Sozo Global Ltd, a China-based company listed late last year, manufactures instant food products. It could see its exports to Japan, which make up about 7% of its revenue, increase because of heightened demand for quick food products in the aftermath of the devastating earthquake and tsunami and the ongoing nuclear emergency crisis.

Sozo is a food player and counts Khazanah Nasional as one of its major shareholders.

Its net assets per share stood at 64 sen.

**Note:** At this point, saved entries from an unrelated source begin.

-- ==== Sys2Proof/Certificates/Slice0/Obligations.lean ====
section
/-! DEFINITION. The statements about this machine, and the terms they alone use: values of the words row by row. -/

open Sys2Proof Sys2Proof.Machine

namespace Sys2Proof.Machine

/-- The unsigned 32-bit source of a lane. -/
def Ctx.na (x : Ctx) (f : Fields) (o : Opnd) (l : Nat) : Nat := (x.rd f o l).toNat

/-- Writes of an FP32 result and its exception bits, from the operands after their modifiers (08 R178). -/
def fp32Value (g : Fields → Nat → Nat → Nat → Nat × Exc) (f : Fields) (x : Ctx) (l : Nat) : List RegWrite × Exc :=
  let r := g f (x.fA f l) (x.fB f l) (x.fC f l)
  (wr32 f.dst l (BitVec.ofNat 32 r.1), r.2)

/-- Half h of an operand of a packed word. -/
def Ctx.half (x : Ctx) (f : Fields) (o : Opnd) (l h : Nat) : Nat := x.na f o l / 2 ^ (16 * h) % 65536

/-- Writes of a packed word: the operation on both halves (08 R185). -/
def packedValue (g : Fields → Nat → Nat → Nat → Nat × Exc) (f : Fields) (x : Ctx) (l : Nat) : List RegWrite × Exc :=
  let r := fun h => g f (modA .fp16 f (x.half f f.a l h)) (modB .fp16 f (x.half f f.b l h)) (modC .fp16 f (x.half f f.c l h))
  (wr32 f.dst l (BitVec.ofNat 32 ((r 0).1 + 65536 * (r 1).1)), (r 0).2 ||| (r 1).2)

/-- Writes of a packed compare (08 R186). -/
def packedCmpValue (t : Fmt) (f : Fields) (x : Ctx) (l : Nat) : List RegWrite × Exc :=
  let r := fun h => cmpF t (f.m 9 4) (modA t f (x.half f f.a l h)) (modB t f (x.half f f.b l h))
  (match f.dst with
    | .pred _ => wrBool f.dst l (match f.m 13 2 with
      | 0 => (r 0).1
      | 1 => (r 1).1
      | 2 => (r 0).1 && (r 1).1
      | _ => (r 0).1 || (r 1).1)
    | _ => wr32 f.dst l ((if (r 0).1 then 0xFFFF else 0) ||| (if (r 1).1 then 0xFFFF0000 else 0)), (r 0).2 ||| (r 1).2)

/-- Writes of an FP64 word (08 R187). -/
def fp64Writes (g : Fields → Nat → Nat → Nat → Nat × Exc) (f : Fields) (x : Ctx) (l : Nat) : List RegWrite :=
  wr64 f.dst l (BitVec.ofNat 64 (g f (x.dA f l).1 (x.dB f l).1 (x.dC f l).1).1)

/-- Its exception bits. -/
def fp64Exc (g : Fields → Nat → Nat → Nat → Nat × Exc) (f : Fields) (x : Ctx) (l : Nat) : Exc :=
  (g f (x.dA f l).1 (x.dB f l).1 (x.dC f l).1).2 ||| (x.dA f l).2 ||| (x.dB f l).2 ||| (x.dC f l).2

/-- The bits of all destination lanes together. -/
def excOf (e : Fields → Ctx → Nat → Exc) (f : Fields) (x : Ctx) : Exc := ((x.destLanes f).map (e f x)).foldl (· ||| ·) 0

/-- The writes of all destination lanes. -/
def writesOf (v : Fields → Ctx → Nat → List RegWrite) (f : Fields) (x : Ctx) : List RegWrite := (x.destLanes f).flatMap (v f x)

/-- A word that writes v for the end of its run and sets the bits e at issue, whenever it issues. -/
def EndsWith (op : Nat) (mk : Fields → Instr) (v : Fields → Ctx → Nat → List RegWrite) (e : Fields → Ctx → Nat → Exc) : Prop :=
  WritesAtEnd op mk Always (fun f _ x => writesOf v f x) (fun f x => excOf e f x)

/-- No exception bits. -/
def noExc (_ : Fields) (_ : Ctx) (_ : Nat) : Exc := 0

/-- An FP64 word. -/
def Gives64Exc (op : Nat) (mk : Fields → Instr) (g : Fields → Nat → Nat → Nat → Nat × Exc) : Prop :=
  EndsWith op mk (fp64Writes g) (fp64Exc g)
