-- ==== Sys2Proof/Tests/Slice0.lean ====
section
/-! SUPPORT. Small tests: words the manual writes out decode to what they stand for, ill-formed words are refused, single words and
events give the manual's values, and concrete states meet the hypotheses of the statements. -/

namespace Sys2Proof.Machine

set_option Elab.async false

/-! ## Decoding: words written out in the manual -/

/-- A word from bits 127:64 and 63:0. -/
def tWord (hi lo : Nat) : W128 := BitVec.ofNat 128 (hi * 2 ^ 64 + lo)

/-- Fields with guard 15 and all operands absent. -/
def tF0 : Fields :=
  { guard := 15, gneg := false, sf := false, ru := 0, t := false, s := false, dst := .absent, a := .absent, b := .absent, c := .absent,
    mod := 0, imm := 0 }

/-- 06, the worked encodings after R150: FFMA. -/
theorem test_decode_ffma : decode (tWord 0x1 0x800280080060C553) = .ok (.ffma { tF0 with s := true, ru := 1, guard := 3, dst := .vec 12, a := .vec 4, b := .vec 5, c := .vec 12 }) := by decide +kernel

/-- 06, the same table: IADD. -/
theorem test_decode_iadd : decode (tWord 0xFFFFFFFD00000700 0x1400001A006BC020) = .ok (.iadd { tF0 with dst := .vec 13, a := .vec 13, b := .imm, imm := 0xFFFFFFFD }) := by decide +kernel

/-- 06, the same table: EXIT. -/
theorem test_decode_exit : decode (tWord 0x700 0x1C007001C003C006) = .ok (.exit tF0) := by decide +kernel

/-- 07 R154, the worked branch. -/
theorem test_decode_bra : decode (tWord 0x0000000500000700 0x1C007001C0008001) = .ok (.bra { tF0 with guard := 2, imm := 5 }) := by decide +kernel

/-- 08 R191, the worked encoding. -/
theorem test_decode_cvtpk4 : decode (tWord 0xC700 0x0005801400A3C087) = .ok (.cvtpk4 { tF0 with dst := .vec 20, a := .vec 10, b := .vec 11, mod := 24 }) := by decide +kernel

/-- 09 R210, the worked encoding: ORD 1 and SCOPE 7. -/
theorem test_decode_atadd : decode (tWord 0x00000008001C4700 0x00030009C003C0C0) = .ok (.atadd { tF0 with a := .vec 4, b := .vec 6, mod := 8 + 7 * 128, imm := 8 }) := by decide +kernel

/-- 14 R318. -/
theorem test_decode_rte : decode (tWord 0x700 0x1C007001C003C0F4) = .ok (.rte tF0) := by decide +kernel

/-- 14 R320. -/
theorem test_decode_psrd : decode (tWord 0x700 0x1C0070000023C0F5) = .ok (.psrd { tF0 with dst := .vec 4 }) := by decide +kernel

/-- 12 R282: POST at word bit 75. -/
theorem test_decode_stk : decode (tWord 0xF00 0x1C00001000A3C0E3) = .ok (.stk { tF0 with dst := .vec 20, a := .vec 8, mod := 1 }) := by decide +kernel

/-- 19: OWNER 2 at word bits 81:75. -/
theorem test_decode_ownset : decode (tWord 0x0018000000001700 0x1400100C40B3C0FB) = .ok (.ownset { tF0 with dst := .uni 22, a := .uni 6, b := .imm, mod := 2, imm := 0x180000 }) := by decide +kernel

/-- 11 R270: ACQ at word bit 78, SCOPE 7 at 85:82. -/
theorem test_decode_beamq : decode (tWord 0x00000000001C4700 0x1C0010084053C0E8) = .ok (.beamq { tF0 with dst := .uni 10, a := .uni 4, mod := 8 + 7 * 128 }) := by decide +kernel

/-- 10 R232. -/
theorem test_decode_lcopy : decode (tWord 0x00000100001E4700 0x0C00B00040A3C0D0) = .ok (.lcopy { tF0 with dst := .uni 20, a := .tile 0, b := .tile 1, mod := 0x3C8, imm := 0x100 }) := by decide +kernel

/-- 06 R143: the word of zeros never decodes. -/
theorem test_zero_word_refused : (∀ i, decode 0 ≠ .ok i) := by
  have h : (match decode 0 with | .ok _ => false | .error _ => true) = true := by decide +kernel
  intro i e
  rw [e] at h
  simp at h

/-! ## Well-formedness: a term that each check refuses -/

theorem test_ill_formed_operand : (Instr.iadd { tF0 with dst := .tile 1, a := .vec 1, b := .vec 2 }).legal = false := by decide +kernel
theorem test_ill_formed_pair : (Instr.movw { tF0 with dst := .vec 3, a := .vec 2 }).legal = false := by decide +kernel
theorem test_ill_formed_two_immediates : check 0x20 { tF0 with dst := .vec 1, a := .imm, b := .imm } = some .immediate := by
  decide +kernel
theorem test_ill_formed_unused_imm : (Instr.ineg { tF0 with dst := .vec 1, a := .vec 2, imm := 1 }).legal = false := by decide +kernel
theorem test_ill_formed_mod : check 0x20 { tF0 with dst := .vec 1, a := .vec 2, b := .vec 3, mod := 1 } = some .modifier := by
  decide +kernel
theorem test_ill_formed_reuse : check 0x20 { tF0 with dst := .vec 1, a := .uni 2, b := .vec 3, ru := 1 } = some .reuse := by
  decide +kernel
theorem test_ill_formed_transient : check 0x20 { tF0 with dst := .vec 1, a := .vec 2, b := .vec 3, t := true, s := true } =
    some .transient := by decide +kernel
theorem test_ill_formed_flag : check 0x20 { tF0 with dst := .vec 1, a := .vec 2, b := .vec 3, sf := true } = some .flag := by
  decide +kernel
theorem test_ill_formed_constructor : ¬ (Instr.swrSet { tF0 with a := .uni 2 }).Same := by
  have h : (build 0xF3 { tF0 with a := .uni 2 } == Instr.swrSet { tF0 with a := .uni 2 }) = false := by decide +kernel
  intro e
  have e : build 0xF3 { tF0 with a := .uni 2 } = Instr.swrSet { tF0 with a := .uni 2 } := e
  rw [e] at h
  simp at h
theorem test_well_formed : (Instr.iadd { tF0 with dst := .vec 3, a := .vec 1, b := .vec 2 }).WF ∧
    encode (.iadd { tF0 with dst := .vec 3, a := .vec 1, b := .vec 2 }) ≠ none := ⟨⟨by decide +kernel, rfl⟩, by decide +kernel⟩

/-! ## States in which words issue: the hypotheses of the word statements can be met, for every opcode -/

/-- A region entry for the first 4 KiB page. -/
def tTlb : TlbEnt := { vf := 0, va := 0, size := 12, gpa := 0x10000, spa := 0x10000, r := true, w := true, x := true, u := true, elide := false }

/-- Lanes m of one wave issue a word on core 0, in a part as after reset. -/
def tState (m : Mask) : State :=
  let s := placeWord State.reset 0
  { ((s.modGroup 0 0 0 (fun g => { g with mask := m })).modCore 0 (fun k => { k with tlb := [tTlb] })).modCluster 0 (fun k =>
      { k with tlb2 := [tTlb] }) with cur := some { core := 0, quarter := 0, port := 0 } }

/-- The group that issues in s. -/
def tCtx (s : State) : Ctx :=
  let t : Slot := { wave := wideWave, drain := none, parked := false, stopping := false, watches := [] }
  (s.issue?).getD
    { core := 0, quarter := 0, port := 0, wid := 0, sl := t, run := oneWordRun 0, g := default, exec := 0, clock := 0, mxprog := 0,
      ringdepth := 0 }

/-- The word of opcode op with fields f issues in s. -/
def issuesIn (s : State) (op : Nat) (f : Fields) : Bool :=
  let x := tCtx s
  (s.issue?).isSome && (check op f).isNone && x.placeOk op f (ringCount s x) && decide (levelOf op ≤ x.g.level.code) &&
    x.wv.regs.vpois.isEmpty && x.wv.regs.upois.isEmpty && x.wv.regs.tpois.isEmpty && x.wv.regs.ppois.isEmpty

theorem issues_of_issuesIn {s : State} {op : Nat} {f : Fields} (h : issuesIn s op f = true) : Issues op f s (tCtx s) := by
  simp only [issuesIn, Bool.and_eq_true, decide_eq_true_eq, List.isEmpty_iff] at h
  obtain ⟨⟨⟨⟨⟨⟨⟨h1, h2⟩, h3⟩, h4⟩, h5⟩, h6⟩, h7⟩, h8⟩ := h
  refine ⟨?_, by simpa using h2, h3, h4, h5, h6, h7, h8⟩
  cases hs : s.issue? with
  | none => simp [hs] at h1
  | some x => simp [tCtx, hs]

/-- An operand by kind: 1 vector 8, 2 uniform 8, 3 predicate 1, 4 tile 1, 5 accumulator 0, 6 immediate. -/
def tOpnd : Nat → Opnd
  | 1 => .vec 8 | 2 => .uni 8 | 3 => .pred 1 | 4 => .tile 1 | 5 => .acc 0 | 6 => .imm | _ => .absent

/-- Fields of a word without a guard. -/
def tf (d a b c mod imm : Nat) : Fields :=
  { guard := 15, gneg := false, sf := false, ru := 0, t := false, s := false, dst := tOpnd d, a := tOpnd a, b := tOpnd b, c := tOpnd c,
    mod := BitVec.ofNat 21 mod, imm := BitVec.ofNat 32 imm }

/-- Words of a row, by column: operand kinds, MOD and IMM. -/
def rowIssues (row : Nat) (ws : List (Nat × Nat × Nat × Nat × Nat × Nat)) : Bool :=
  ws.length == 16 && ws.zipIdx.all (fun p =>
    issuesIn (tState 1) (16 * row + p.2) (tf p.1.1 p.1.2.1 p.1.2.2.1 p.1.2.2.2.1 p.1.2.2.2.2.1 p.1.2.2.2.2.2))

theorem test_row0_words_issue : rowIssues 0
   [(0,0,0,0,0,0), (0,0,0,0,0,0), (0,1,0,0,0,0), (1,0,0,0,0,0), (1,1,0,0,0,0), (0,1,0,0,0,0), (0,0,0,0,0,0), (2,3,0,0,0,0),
    (2,3,0,0,0,0), (1,3,0,0,0,0), (1,1,0,0,0,0), (1,1,1,0,0,0), (1,1,1,0,0,0), (1,1,1,0,0,0), (1,1,1,0,0,0), (2,1,2,0,0,0)] = true := by
  decide +kernel

theorem test_row1_words_issue : rowIssues 1
   [(0,2,0,0,0,0), (0,2,0,0,0,0), (0,2,0,0,0,0), (0,2,2,0,0,0), (0,2,2,0,0,0), (0,0,0,0,512,0), (0,0,0,0,512,0), (0,0,0,0,512,0),
    (2,0,0,0,0,0), (3,2,2,2,0,0), (0,0,0,0,0,0), (2,0,0,0,0,0), (2,0,0,0,0,0), (2,0,0,0,0,0), (0,2,0,0,0,0), (0,0,0,0,0,0)] = true := by
  decide +kernel

theorem test_row2_words_issue : rowIssues 2
   [(1,1,1,0,0,0), (1,1,1,0,0,0), (1,1,1,0,0,0), (1,1,1,0,0,0), (1,1,1,0,0,0), (1,1,1,0,0,0), (1,1,1,1,0,0), (1,1,0,0,0,0),
    (1,1,0,0,0,0), (1,1,1,1,0,0), (1,1,1,0,0,0), (1,1,1,0,0,0), (1,1,1,0,0,0), (1,1,1,0,0,0), (1,1,0,0,0,0), (1,1,1,1,0,0)] = true := by
  decide +kernel

theorem test_row3_words_issue : rowIssues 3
   [(1,1,1,0,0,0), (1,1,1,0,0,0), (1,1,1,1,0,0), (1,1,1,0,0,0), (1,1,1,0,0,0), (1,1,1,0,0,0), (1,1,1,0,0,0), (1,1,1,0,0,0),
    (1,1,1,0,0,0), (1,1,1,1,0,0), (1,1,1,1,0,0), (1,1,1,0,0,256), (1,1,0,0,0,0), (1,1,0,0,0,0), (1,1,0,0,0,0), (1,1,0,0,0,0)] = true := by
  decide +kernel

theorem test_row4_words_issue : rowIssues 4
   [(1,1,1,0,0,0), (1,1,1,0,0,0), (1,1,1,3,0,0), (1,1,1,3,0,0), (1,1,1,0,0,0), (1,1,1,0,0,0), (1,1,1,0,0,0), (1,1,1,0,0,0),
    (1,1,1,1,0,0), (1,1,0,0,0,0), (1,1,0,0,0,0), (4,4,0,0,0,0), (3,1,0,0,0,0), (3,3,3,3,0,0), (1,1,0,0,0,0), (0,1,0,0,0,0)] = true := by
  decide +kernel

Sozo’s lacklustre share price performance, exceedingly low three-times PER (which implies a payback of three years) and strong cash-rich balance sheet make the stock an attractive potential privatisation candidate. As at Dec 31, 2010, the company had net cash of RM 257.01 million, or a hefty 55 sen per share.
Its single largest controlling shareholder is CEO Hengbao Shen, who owns a 57.09% stake in the company. For FY10 ended Dec 31, Sozo’s net profit rose 30.8% to RM94.03 million, or 27.8 sen per share, on the back of a 34% growth in revenue to RM381.65 million.

2 comments:

Anonymous said...

I foresee that this is a good fundamental company which is undervalue and should be look out for. Their business is interesting and they have room for growth for the next 3-5 years. I am looking forward for the company HALAL project and dual listing plan by end of this year as per their Prospectus.

Anonymous said...

Sure Fly this one meh?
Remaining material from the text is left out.